» Exercise aim:
Use the entries below and reproduce exactly the lines from the one containing "passes, recording a" down to the one containing "What the sink", both of them included.

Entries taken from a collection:
- - -
-- ==== Sys2Proof/Machine/Ops.lean ====
section
/-! DEFINITION. The shared operations: emitting an event, reading the message, the checks every command passes, recording a
fault, and reset. -/

namespace Sys2Proof.Machine

/-- `CHANNEL` where it holds a channel, or the fault of needing one where it is none (10_state.md R24, R29). -/
def need {α : Type} (register : Option α) (f : Fault) (run : α → Host.Outcome State Fault Refusal) :
    Host.Outcome State Fault Refusal :=
  match register with
  | some v => run v
  | none => .fault f

/-- Recording a read of an unwritten register (93_implementation_defined.md "record a fault, never final"; log 9). `FAULT` is not
written: a read has no side effect on the block (20_memory.md R54), and no code of 60_exceptions.md R140 is for it. -/
def State.noteUnwritten (s : State) (r : UnwrittenRead) : State := { s with readFaults := s.readFaults ++ [r] }

/-- The sequencer's read of a register. Written, it gives its value. Unwritten, which no run reaches, the read is recorded and
a free value taken, so that the machine goes on and no value is picked (10_state.md R34; U9; log 9). -/
def State.readRegister {α : Type} (s : State) (register : Option α) (which : UnwrittenRead) (free : Nat → α)
    (run : State → α → Host.Outcome State Fault Refusal) : Host.Outcome State Fault Refusal :=
  match register with
  | some v => run s v
  | none => run { s.noteUnwritten which with draws := s.draws + 1 } (free s.draws)

/-- What the sink does with an event besides recording it: `ConfigureAsOutput` sets `LINE` to a draw of `INITIAL_LEVEL`
(10_state.md R33, a free value, log 6; DESIGN CHOICE there: states compared apart with equal counters draw equal levels), `SetLevel`
sets it to the level, `Sleep` leaves it and lets time pass (00_scope.md R12). -/
def State.sinkReceives (s : State) (e : Event) : State :=
  match e with
  | .configureAsOutput _ => { s with line := .level (Config.initialLevel s.draws), draws := s.draws + 1 }
  | .setLevel _ v => { s with line := .level v }
  | .sleep ms => { s with elapsed := s.elapsed + ms }

/-- `emit E` (00_scope.md R9, R10): the event is appended to the trace and received by the sink (60_exceptions.md R150). -/
def State.emit (s : State) (e : Event) : State :=
  { s.sinkReceives e with trace := s.trace ++ [e] }

/-- A `Sleep(ms)` that reset cuts short: the event stays in the trace, the time that passed is anything from 0 to `ms`
(70_reset_and_hazards.md R166, a free value, log 7; DESIGN CHOICE there: states compared apart with equal counters and equal `ms` pass
equal times). -/
def State.emitCutSleep (s : State) (ms : Nat) : State :=
  { s with
    trace := s.trace ++ [.sleep ms]
    elapsed := s.elapsed + min (Config.sleptBeforeReset s.draws) ms
    draws := s.draws + 1 }

/-- `MsgRead(i)`: byte `i` of the latched message; `none` where there is no byte `i`, which the sequencer tests before it
reads (20_memory.md R47). -/
def State.msgRead (s : State) (i : Nat) : Option Byte := s.msg[i]?

/-- The channel is an output in the sink (70_reset_and_hazards.md R167): it was made one, and nothing undoes that. -/
def State.isOutput (s : State) (ch : Channel) : Bool := s.trace.contains (.configureAsOutput ch)

/-- EMIT_SYMBOL, TRANSMIT_ONCE and TRANSMIT_REPEATED need a configuration (60_exceptions.md R143). -/
def Op.timed : Op → Bool
  | .emitSymbol | .transmitOnce | .transmitRepeated => true
  | .configure | .encode => false

/-- TRANSMIT_ONCE and TRANSMIT_REPEATED take a message (60_exceptions.md R146). -/
def Op.takesMessage : Op → Bool
  | .transmitOnce | .transmitRepeated => true
  | .configure | .encode | .emitSymbol => false

/-- The checks of 60_exceptions.md R148 in their order, on the operation the word selects (`none`: none). `none` is that
every check passes. -/
def State.check (s : State) (selected : Option Op) : Option CmdFault :=
  if s.busy then some .busyViolation
  else
    match selected with
    | none => some .illegalCommand
    | some op =>
      if op = .configure ∧ s.cfgValid then some .alreadyConfigured
      else if Op.timed op ∧ ¬ s.cfgValid then some .notConfigured
      else if Op.takesMessage op ∧ Params.tooLong s.params s.ports.msg then some .msgTooLong
      else none

/-- Recording a fault (60_exceptions.md R144, R152): the block's whole reaction to a rejected command. `FAULT` takes the code
if it is 0; nothing else changes. There is no trap entry and no return from one (R152, R153). -/
def State.raise (s : State) (f : CmdFault) : State :=
  { s with fault := if s.fault = 0 then f.code else s.fault }

/-- A command passes the checks of 60_exceptions.md R148 and runs, or is discarded with its fault recorded. -/
def State.checked (s : State) (selected : Option Op) (run : State → Host.Outcome State Fault Refusal) :
    Host.Outcome State Fault Refusal :=
  match s.check selected with
  | some f => .next (s.raise f)
  | none => run s

/-- Reset of the block (70_reset_and_hazards.md R165, R167): every block register to its value of 10_state.md R38; the trace,
the line and the time are the sink's and stay; what belongs to the host, and the model's own record, stay. -/
def State.blockReset (s : State) : State :=
  { State.reset with
    trace := s.trace
    line := s.line
    elapsed := s.elapsed
    draws := s.draws
    hostMoves := s.hostMoves
    ports := s.ports
    reads := s.reads
    readFaults := s.readFaults
    params := s.params }

end Sys2Proof.Machine
end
- - -
» Result of this exercise:
/-! DEFINITION. The shared operations: emitting an event, reading the message, the checks every command passes, recording a
fault, and reset. -/

namespace Sys2Proof.Machine

/-- `CHANNEL` where it holds a channel, or the fault of needing one where it is none (10_state.md R24, R29). -/
def need {α : Type} (register : Option α) (f : Fault) (run : α → Host.Outcome State Fault Refusal) :
    Host.Outcome State Fault Refusal :=
  match register with
  | some v => run v
  | none => .fault f

/-- Recording a read of an unwritten register (93_implementation_defined.md "record a fault, never final"; log 9). `FAULT` is not
written: a read has no side effect on the block (20_memory.md R54), and no code of 60_exceptions.md R140 is for it. -/
def State.noteUnwritten (s : State) (r : UnwrittenRead) : State := { s with readFaults := s.readFaults ++ [r] }

/-- The sequencer's read of a register. Written, it gives its value. Unwritten, which no run reaches, the read is recorded and
a free value taken, so that the machine goes on and no value is picked (10_state.md R34; U9; log 9). -/
def State.readRegister {α : Type} (s : State) (register : Option α) (which : UnwrittenRead) (free : Nat → α)
    (run : State → α → Host.Outcome State Fault Refusal) : Host.Outcome State Fault Refusal :=
  match register with
  | some v => run s v
  | none => run { s.noteUnwritten which with draws := s.draws + 1 } (free s.draws)

/-- What the sink does with an event besides recording it: `ConfigureAsOutput` sets `LINE` to a draw of `INITIAL_LEVEL`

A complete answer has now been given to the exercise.